━━ Material for the task ━━

/-- The declared region records of a command. -/
def recordsOf (m : Cmd) : List Word := ((m.block.getD []).take m.work.nreg)

/-- Every region of a command, each by itself and together (R194, R570). -/
def regionsOk (p : Params) (m : Cmd) : Bool :=
  let rs := (recordsOf m).map RegRec.ofWord
  let names (u : Nat) : Nat := (rs.filter (fun r => r.prod == u || r.consumes u)).length
  rs.all (regionOk p m) &&
  (List.range 64).all (fun b => decide ((rs.filter (fun r => decide (r.bank ≤ b) && decide (b < r.bank + r.nb))).length ≤ 1)) &&
  [2, 3, 4, 5, 6, 7, 8].all (fun u => decide (names u ≤ 1)) &&
  (unitsNeeded m).all (fun u => decide (1 ≤ names u))

/-- The port bindings under R285, as far as they do not depend on the plane. -/
def portsOk (m : Cmd) : Bool :=
  !m.hasKernel ||
  (List.range 32).all (fun i =>
    let b := portBind (m.block.getD []) i
    b.resv == 0 && (!b.en || (b.stride != 0 && decide (b.region < m.work.nreg) && decide (b.sregion < m.work.nreg))))

/-! ## ADMISSION (R195, R196) -/

/-- What admission finds for one region: it takes over a ring, reserves its banks, waits for banks, or does not match its holder. -/
inductive Place where
  | takes | fresh | waits | clash
  deriving DecidableEq, Repr

def placeOf' (c : Core) (w : Word) : Place :=
  let r := RegRec.ofWord w
  let held := c.banks.any (fun b => decide (r.bank ≤ b.1) && decide (b.1 < r.bank + r.nb))
  if !held then .fresh
  else if !r.cont then .waits
  else
    let g := c.ring r.bank
    if c.rings.any (fun e => e.1 == r.bank) && g.decl == setFld w 48 48 0 &&
       (match c.lastAdm with | some u => (c.sharers r.bank).any (fun m => m.uid == u) | none => false) then .takes
    else .clash

/-- A region's place in the command. -/
def newRegion (w : Word) : Region :=
  { decl := w, base := none, runIdx := 0, segIdx := 0, pos := 0, runSeg := 0, closing := false, credited := [], taken := 0, gone := false }

/-- Banks of a fresh region reserved, their aspects set, its ring empty. -/
def Core.reserve (c : Core) (uid : Nat) (w : Word) : Core :=
  let r := RegRec.ofWord w
  let bs := (List.range r.nb).map (fun i => r.bank + i)
  { c with
    banks := bs.foldl (fun t b => Tbl.set b (uid + 1) t) c.banks
    aspects := bs.foldl (fun t b => Tbl.set b r.width t) c.aspects
    rings := Tbl.set r.bank (RingSt.fresh w) c.rings }

/-- Descriptor slots of the stream engine in use (R210). -/
def slotsUsed (c : Core) : Nat := ((c.cmds.filter (fun m => m.reserved && m.isWork)).map (fun m => m.work.ndesc)).foldl (· + ·) 0

/-- The regions that a command's records declare. -/
def regionsOf (m : Cmd) : List (Nat × Region) :=
  (List.range (recordsOf m).length).map (fun i => (i, newRegion (wordAt (recordsOf m) i)))

/-- The matrix command whose hold a matrix command admitted now finds: the one admitted just before it, when it holds an accumulator or is
to hold one (R123). -/
def holdBefore (c : Core) : Option Nat :=
  c.opu.lastMat.filter (fun u => c.opu.accs.any (fun a => a.st == .held && a.uid == u) || (c.cmd u).any (fun m => m.fail.isNone && m.work.accHold))

/-- A matrix command comes to the M engine: an accumulator held for no command that continues in it is zeroed and FREE (R123, R125). -/
def Core.endHolds (c : Core) (uid : Nat) : Core :=
  { c with opu := { c.opu with
      lastMat := some uid, accs := c.opu.accs.map (fun a => if a.st == .held && !c.cmds.any (fun m => claims m a) then Acc.zero else a) } }

/-- The first command not yet admitted is admitted, fails its checks, or waits (R194 to R196, R285, R322, R326). `planeBad`: what is wrong
with the command's port bindings against its plane's edge records; `planeWaits`: a load of its plane is still in progress. -/
def admitNext (p : Params) (planeWaits : Cmd → Bool) (planeBad : Cmd → Option Status) (c : Core) : Core :=
  match c.cmds.find? (fun m => !m.admitted) with
  | none => c
  | some m =>
    let done (c : Core) (f : Cmd → Cmd) : Core := c.modCmd m.uid (fun m => f { m with admitted := true })
    if m.fail.isSome || !m.isWork then done c id
    else match m.block with
    | none => c
    | some _ =>
      let recs := recordsOf m
      let places := recs.map (placeOf' c)
      if !(regionsOk p m && portsOk m) || places.contains .clash then done (c.failCmd m.uid .badParam 0) id
      else if planeWaits m then c
      else match planeBad { m with regions := regionsOf m } with
      | some x => done (c.failCmd m.uid x 0) id
      | none =>
      if places.contains .waits || decide (128 < slotsUsed c + m.work.ndesc) then c
      else
        let c1 := (recs.zip places).foldl (fun c e => if e.2 == .fresh then c.reserve m.uid e.1 else c) c
        let bob := m.isMatrix && m.work.bobbin != 0
        let c2 := done { c1 with lastAdm := some m.uid } (fun m =>
          { m with
            reserved := true
            regions := regionsOf m
            takePending := bob
            heldBy := if m.isMatrix then holdBefore c else none
            items := if m.isMatrix && !bob then pinnedItems p.opuDim m.work m.rank else [] })
        if m.isMatrix then c2.endHolds m.uid else c2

━━━

Make a copy of each line in the records that has the word "portsOk".

> _Output of the task_
def portsOk (m : Cmd) : Bool :=
      if !(regionsOk p m && portsOk m) || places.contains .clash then done (c.failCmd m.uid .badParam 0) id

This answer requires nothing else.